为什么 IO 多路复用要搭配非阻塞 IO?

Question

为什么 IO 多路复用要搭配非阻塞 IO?

假如我调用了一个 select 函数，并且关注了几个描述字， select 函数就会一直阻塞直到我关注的事件发生. 假如当有套接口可读时， selec…

关注者

991

被浏览

182,687

29 个回答

看 Tornado 源码时候，我也产生了同样的疑问。

首先基于 Reactor 模型，socket.fd 已经被放到 ioloop（事件循环）中，通过多路复用监听到 fd 已可用，并开始调用对应的事件处理函数（handle_read/hanle_accept）。

def handle_read():
    socket.setblocking(False)
    while True:
        try:
            data = socket.recv(1024)
        except socket.error, e:
            if e.args[0] in (errno.EWOULDBLOCK, errno.EAGAIN):
                return
            raise

def handle_accept():
    socket.setblocking(False)
    while True:
        try:
            connection, address = socket.accept()
        except socket.error, e:
            if e.args[0] in (errno.EWOULDBLOCK, errno.EAGAIN):
                return
            raise

假如 socket 的读缓冲区中已有足够多的数据，需要调用三次 read 才能读取完。或 ACCEPT 队列已经有三个「握手已完成的连接」。

非阻塞 I/O 的处理方式：循环的 read 或 accept，直到读完所有的数据（抛出 EWOULDBLOCK 异常）。

阻塞 I/O 的处理方式：每次只能调用一次 read 或 accept，因为多路复用只会告诉你 fd 对应的 socket 可读了，但不会告诉你有多少的数据可读，所以在 handle_read/handle_accept 中只能 read/accept 一次，你无法知道下一次 read/accept 会不会发生阻塞。所以只能等 ioloop 的第二次循环，ioloop 告诉你 fd 可用后再继续调用 handle_read/handle_accept 处理，然后再循环第三次。

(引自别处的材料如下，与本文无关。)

theorem execCsrc_keeps {a s : State} (h : a.Keeps s) (x0 x1 x2 x3) :
    OutHolds a.Keeps (execCsrc x0 x1 x2 x3 s) := by
  unfold execCsrc
  repeat' (first | with_reducible assumption | with_reducible apply OutHolds.mk | with_reducible apply State.csrChange_keeps)

theorem execEret_keeps {a s : State} (h : a.Keeps s) (x0) : OutHolds a.Keeps (execEret x0 s) := by
  unfold execEret
  repeat' (first
      | with_reducible assumption | intro _ | dsimp only | with_reducible apply Done.Holds.mkExc
      | with_reducible apply Done.Holds.mkStay | with_reducible apply OutHolds.mk | with_reducible apply State.issue_keeps
      | with_reducible apply atLeast_keeps | with_reducible apply State.drainAll_keeps
      | with_reducible apply State.frameLines_keeps | with_reducible apply State.stopAtM_keeps
      | with_reducible apply State.cycles_keeps | with_reducible apply State.takeEvent_keeps
      | with_reducible apply State.readFrame_keeps | with_reducible apply State.modCore_keeps
      | with_reducible apply State.poisonRecord_keeps | with_reducible apply State.chain_keeps
      | with_reducible apply State.unwind_keeps | with_reducible refine State.Keeps.snd (by assumption) ?_ | split)

theorem execCalls_keeps {a s : State} (h : a.Keeps s) (x0) : OutHolds a.Keeps (execCalls x0 s) := by
  unfold execCalls
  repeat' (first | with_reducible assumption | with_reducible apply OutHolds.mk | with_reducible apply State.callTo_keeps)

theorem execCallh_keeps {a s : State} (h : a.Keeps s) (x0) : OutHolds a.Keeps (execCallh x0 s) := by
  unfold execCallh
  repeat' (first | with_reducible assumption | with_reducible apply OutHolds.mk | with_reducible apply State.callTo_keeps)

theorem execCallm_keeps {a s : State} (h : a.Keeps s) (x0) : OutHolds a.Keeps (execCallm x0 s) := by
  unfold execCallm
  repeat' (first | with_reducible assumption | with_reducible apply OutHolds.mk | with_reducible apply State.callTo_keeps)

theorem execBrk_keeps {a s : State} (h : a.Keeps s) (x0) : OutHolds a.Keeps (execBrk x0 s) := by
  unfold execBrk
  repeat' (first
      | with_reducible assumption | intro _ | with_reducible apply Done.Holds.mkCall | with_reducible apply OutHolds.mk
      | with_reducible apply State.issue_keeps)

theorem execWfe_keeps {a s : State} (h : a.Keeps s) (x0) : OutHolds a.Keeps (execWfe x0 s) := by
  unfold execWfe
  repeat' (first
      | with_reducible assumption | intro _ | dsimp only | with_reducible apply Done.Holds.mkOk
      | with_reducible apply Done.Holds.mkStay | with_reducible apply OutHolds.mk | with_reducible apply State.issueAs_keeps
      | with_reducible apply State.modCore_keeps | with_reducible apply State.leaveOn_keeps
      | with_reducible apply State.modDom_keeps | split)

theorem execFence_keeps {a s : State} (h : a.Keeps s) (x0 x1) : OutHolds a.Keeps (execFence x0 x1 s) := by
  unfold execFence
  repeat' (first
      | with_reducible assumption | intro _ | dsimp only | with_reducible apply Done.Holds.mkOk
      | with_reducible apply Done.Holds.mkStay | with_reducible apply OutHolds.mk | with_reducible apply State.issue_keeps
      | with_reducible apply State.drainWhile_keeps | split)

theorem execSync_keeps {a s : State} (h : a.Keeps s) (x0) : OutHolds a.Keeps (execSync x0 s) := by
  unfold execSync
  repeat' (first
      | with_reducible assumption | intro _ | dsimp only | with_reducible apply Done.Holds.mkOk
      | with_reducible apply Done.Holds.mkStay | with_reducible apply OutHolds.mk | with_reducible apply State.issue_keeps
      | with_reducible apply State.drainAll_keeps | split)

theorem execLbar_keeps {a s : State} (h : a.Keeps s) (x0) : OutHolds a.Keeps (execLbar x0 s) := by
  unfold execLbar
  repeat' (first
      | with_reducible assumption | intro _ | with_reducible apply Done.Holds.mkOk | with_reducible apply OutHolds.mk
      | with_reducible apply State.issue_keeps)

theorem execIfence_keeps {a s : State} (h : a.Keeps s) (x0) : OutHolds a.Keeps (execIfence x0 s) := by
  unfold execIfence
  repeat' (first
      | with_reducible assumption | intro _ | with_reducible apply Done.Holds.mkOk | with_reducible apply Done.Holds.mkStay
      | with_reducible apply OutHolds.mk | with_reducible apply State.issue_keeps | with_reducible apply State.drainAll_keeps
      | with_reducible apply State.modCore_keeps | with_reducible refine State.Keeps.snd (by assumption) ?_ | split)

theorem execBpbar_keeps {a s : State} (h : a.Keeps s) (x0) : OutHolds a.Keeps (execBpbar x0 s) := by
  unfold execBpbar
  repeat' (first
      | with_reducible assumption | intro _ | with_reducible apply Done.Holds.mkOk | with_reducible apply OutHolds.mk
      | with_reducible apply State.issue_keeps)

theorem execBpflush_keeps {a s : State} (h : a.Keeps s) (x0) : OutHolds a.Keeps (execBpflush x0 s) := by
  unfold execBpflush
  repeat' (first | with_reducible assumption | with_reducible apply OutHolds.mk | with_reducible apply State.compute_keeps)

theorem execRand_keeps {a s : State} (h : a.Keeps s) (x0 x1 x2) : OutHolds a.Keeps (execRand x0 x1 x2 s) := by
  unfold execRand
  repeat' (first
      | with_reducible assumption | intro _ | dsimp only | with_reducible apply Done.Holds.mkOk
      | with_reducible apply OutHolds.mk | with_reducible apply State.issue_keeps | with_reducible apply State.draw_keeps
      | with_reducible apply State.modCore_keeps)

theorem execUndefinedEncoding_keeps {a s : State} (h : a.Keeps s) (x0 x1) :
    OutHolds a.Keeps (execUndefinedEncoding x0 x1 s) := by
  unfold execUndefinedEncoding
  repeat' (first
      | with_reducible assumption | intro _ | dsimp only | with_reducible apply Done.Holds.mkExc
      | with_reducible apply OutHolds.mk | with_reducible apply State.issue_keeps | with_reducible apply State.draw_keeps
      | with_reducible apply State.modCore_keeps | with_reducible apply State.Keeps.ite)

theorem execDcclean_keeps {a s : State} (h : a.Keeps s) (x0 x1) : OutHolds a.Keeps (execDcclean x0 x1 s) := by
  unfold execDcclean
  repeat' (first
      | with_reducible assumption | intro _ | with_reducible apply OutHolds.mk | with_reducible apply State.issue_keeps
      | with_reducible apply State.lineOp_keeps | with_reducible apply State.cleanLine_keeps)

theorem execDcflush_keeps {a s : State} (h : a.Keeps s) (x0 x1) : OutHolds a.Keeps (execDcflush x0 x1 s) := by
  unfold execDcflush
  repeat' (first
      | with_reducible assumption | intro _ | with_reducible apply OutHolds.mk | with_reducible apply State.issue_keeps
      | with_reducible apply State.lineOp_keeps | with_reducible apply State.flushLine_keeps)
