-- ==== Sys2Proof/Laws/SparesLines.lean ====
section
/-! SUPPORT. What an operation leaves of the registers of the cores (State.Spares): lines, stores and coherence. -/

namespace Sys2Proof.Machine

theorem State.dramStore_spares {X : Nat → Prop} {a s : State} (h : a.Spares X s) (x1 x2 x3 x4) :
    a.Spares X (State.dramStore s x1 x2 x3 x4) := by
  unfold State.dramStore
  repeat' (first | with_reducible assumption | fail_if_no_progress (with_reducible apply State.Spares.upd))

theorem State.chanTouch_spares {X : Nat → Prop} {a s : State} (h : a.Spares X s) (x1) :
    a.Spares X (State.chanTouch s x1) := by
  unfold State.chanTouch
  repeat' (first
      | with_reducible assumption | dsimp only | with_reducible apply State.modChan_spares
      | with_reducible apply State.modDom_spares | with_reducible apply State.Spares.ite)

theorem State.memWrite_spares {X : Nat → Prop} {a s : State} (h : a.Spares X s) (x1 x2 x3 x4 x5) :
    a.Spares X (State.memWrite s x1 x2 x3 x4 x5) := by
  unfold State.memWrite
  repeat' (first
      | with_reducible assumption | dsimp only | with_reducible apply State.chanTouch_spares
      | with_reducible apply State.dramStore_spares | with_reducible apply State.modChan_spares
      | with_reducible apply State.Spares.ite)

theorem State.mergeClose_spares {X : Nat → Prop} {a s : State} (h : a.Spares X s) (x1 x2) :
    a.Spares X (State.mergeClose s x1 x2) := by
  unfold State.mergeClose
  repeat' (first
      | with_reducible assumption | dsimp only | with_reducible apply State.modChan_spares
      | with_reducible apply State.memWrite_spares | with_reducible apply State.Spares.ite | split)

theorem State.memRead_spares {X : Nat → Prop} {a s : State} (h : a.Spares X s) (x1 x2 x3) :
    a.Spares X (State.memRead s x1 x2 x3).2 := by
  unfold State.memRead
  repeat' (first
      | with_reducible assumption | dsimp only | with_reducible apply State.mergeClose_spares
      | with_reducible apply State.chanTouch_spares | split)

theorem State.memPartial_spares {X : Nat → Prop} {a s : State} (h : a.Spares X s) (x1 x2 x3 x4 x5) :
    a.Spares X (State.memPartial s x1 x2 x3 x4 x5) := by
  unfold State.memPartial
  repeat' (first
      | with_reducible assumption | dsimp only | with_reducible apply State.chanTouch_spares
      | with_reducible apply State.modChan_spares | with_reducible apply State.mergeClose_spares
      | with_reducible apply State.Spares.ite | split)

theorem State.slcFill_spares {X : Nat → Prop} {a s : State} (h : a.Spares X s) (x1 x2 x3 x4 x5 x6 x7) :
    a.Spares X (State.slcFill s x1 x2 x3 x4 x5 x6 x7) := by
  unfold State.slcFill
  repeat' (first
      | with_reducible assumption | dsimp only | with_reducible apply State.setBlock_spares
      | with_reducible apply State.memWrite_spares | with_reducible apply State.Spares.ite | split)

theorem State.homeData_spares {X : Nat → Prop} {a s : State} (h : a.Spares X s) (x1 x2 x3 x4) :
    a.Spares X (State.homeData s x1 x2 x3 x4).2 := by
  unfold State.homeData
  repeat' (first
      | with_reducible assumption | dsimp only | with_reducible apply State.modBlock_spares
      | with_reducible apply State.memRead_spares | with_reducible apply State.slcFill_spares | split)

theorem State.putDir_spares {X : Nat → Prop} {a s : State} (h : a.Spares X s) (x1 x2) :
    a.Spares X (State.putDir s x1 x2) := by
  unfold State.putDir
  repeat' (first | with_reducible assumption | with_reducible apply State.modBlock_spares)

theorem State.delDir_spares {X : Nat → Prop} {a s : State} (h : a.Spares X s) (x1 x2) :
    a.Spares X (State.delDir s x1 x2) := by
  unfold State.delDir
  repeat' (first | with_reducible assumption | with_reducible apply State.modBlock_spares)

theorem State.homeEvn_spares {X : Nat → Prop} {a s : State} (h : a.Spares X s) (x1 x2) :
    a.Spares X (State.homeEvn s x1 x2) := by
  unfold State.homeEvn
  repeat' (first
      | with_reducible assumption | dsimp only | with_reducible apply State.delDir_spares
      | with_reducible apply State.putDir_spares | with_reducible apply State.Spares.ite | split)

theorem State.homeWb_spares {X : Nat → Prop} {a s : State} (h : a.Spares X s) (x1 x2) :
    a.Spares X (State.homeWb s x1 x2) := by
  unfold State.homeWb
  repeat' (first
      | with_reducible assumption | with_reducible apply State.homeEvn_spares | with_reducible apply State.slcFill_spares)

theorem State.release_spares {X : Nat → Prop} {a s : State} (h : a.Spares X s) (x1 x2) :
    a.Spares X (State.release s x1 x2) := by
  unfold State.release
  repeat' (first
      | with_reducible assumption | with_reducible apply State.homeWb_spares | with_reducible apply State.homeEvn_spares
      | with_reducible apply State.Spares.ite)

theorem State.trimVc_spares {X : Nat → Prop} {a s : State} (h : a.Spares X s) (c n : Nat) : a.Spares X (s.trimVc c n) := by
  induction n generalizing s with
  | zero => exact h
  | succ n ih =>
    unfold State.trimVc
    split
    · exact h
    · split
      · exact h
      · refine ih (State.release_spares (State.Spares.setEq h ?_) _ _)
        rfl

theorem State.l2Install_spares {X : Nat → Prop} {a s : State} (h : a.Spares X s) (x1 x2 x3) :
    a.Spares X (State.l2Install s x1 x2 x3) := by
  unfold State.l2Install
  repeat' (first
      | with_reducible assumption | dsimp only | with_reducible apply State.release_spares
      | ((with_reducible apply State.Spares.setEq); on_goal 2 => (first | rfl | simp only [Core.brk_arch] | (intro k; rfl) | (intro k; simp only [Core.brk_arch]; done) | (intro k; split <;> first | rfl | simp only [Core.brk_arch])))
      | with_reducible apply State.trimVc_spares | split)

theorem State.sbInstall_spares {X : Nat → Prop} {a s : State} (h : a.Spares X s) (x1 x2) :
    a.Spares X (State.sbInstall s x1 x2) := by
  unfold State.sbInstall
  repeat' (first
      | with_reducible assumption | dsimp only | with_reducible apply State.release_spares
      | ((with_reducible apply State.Spares.setEq); on_goal 2 => (first | rfl | simp only [Core.brk_arch] | (intro k; rfl) | (intro k; simp only [Core.brk_arch]; done) | (intro k; split <;> first | rfl | simp only [Core.brk_arch])))
      | with_reducible apply State.Spares.ite | split)

theorem State.recallFrom_spares {X : Nat → Prop} {a s : State} (h : a.Spares X s) (x1 x2) :
    a.Spares X (State.recallFrom s x1 x2) := by
  unfold State.recallFrom
  repeat' (first
      | with_reducible assumption | dsimp only
      | ((with_reducible apply State.Spares.setEq); on_goal 2 => (first | rfl | simp only [Core.brk_arch] | (intro k; rfl) | (intro k; simp only [Core.brk_arch]; done) | (intro k; split <;> first | rfl | simp only [Core.brk_arch])))
      | with_reducible apply State.slcFill_spares | with_reducible apply State.Spares.ite | split)

theorem State.recall_spares {X : Nat → Prop} {a s : State} (h : a.Spares X s) (x1) :
    a.Spares X (State.recall s x1) := by
  unfold State.recall
  repeat' (first
      | with_reducible assumption | intro _ | dsimp only | with_reducible apply State.delDir_spares
      | with_reducible apply State.recallFrom_spares | with_reducible apply State.Spares.foldl | split)

theorem State.dirAlloc_spares {X : Nat → Prop} {a s : State} (h : a.Spares X s) (x1 x2) :
    a.Spares X (State.dirAlloc s x1 x2) := by
  unfold State.dirAlloc
  repeat' (first
      | with_reducible assumption | dsimp only | with_reducible apply State.recall_spares
      | with_reducible apply State.modBlock_spares | split)

theorem State.homeStart_spares {X : Nat → Prop} {a s : State} (h : a.Spares X s) (x1 x2) :
    a.Spares X (State.homeStart s x1 x2) := by
  unfold State.homeStart
  repeat' (first
      | with_reducible assumption | dsimp only | with_reducible apply State.homeData_spares
      | with_reducible apply State.dirAlloc_spares | with_reducible apply State.putDir_spares
      | with_reducible apply State.Spares.ite | split)

theorem State.await_spares {X : Nat → Prop} {a s : State} (h : a.Spares X s) :
    a.Spares X (State.await s) := by
  unfold State.await
  repeat' (first | with_reducible assumption | fail_if_no_progress (with_reducible apply State.Spares.upd))

theorem State.homeRequest_spares {X : Nat → Prop} {a s : State} (h : a.Spares X s) (x1 x2) :
    a.Spares X (State.homeRequest s x1 x2) := by
  unfold State.homeRequest
  repeat' (first
      | with_reducible assumption | dsimp only | with_reducible apply State.modBlock_spares
      | with_reducible apply State.homeStart_spares | with_reducible apply State.Spares.ite | split)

所以你会发现，后者的处理方式要复杂很多，稍不注意就会阻塞整个进程。

======Update======

另外在下面这几种情况，必须采用非阻塞 I/O：

在边缘触发（Edge Trigger）环境，参见为什么 IO 多路复用要搭配非阻塞 IO? - 郭春阳的回答
在多线程环境，参见为什么 IO 多路复用要搭配非阻塞 IO? - 林晓峰的回答
在触发 select bug 时候，参见在使用Multiplexed I/O的情况下，还有必要使用Non Blocking I/O么 ? - 知乎用户的回答

编辑于 2016-10-21 13:59

依云 生亦非吾愿，死亦非吾愿。 · Accepted Answer

man 2 select 「BUGS」节：

Under Linux, select() may report a socket file descriptor as "ready for reading", while nevertheless a subsequent read blocks. This could for example happen when

data has arrived but upon examination has wrong checksum and is discarded. There may be other circumstances in which a file descriptor is spuriously reported as

ready. Thus it may be safer to use O_NONBLOCK on sockets that should not block.

就算数据不会被别人读走，也可能被内核丢弃。还有文档没有明说的其它情况。

编辑于 2016-01-16 11:15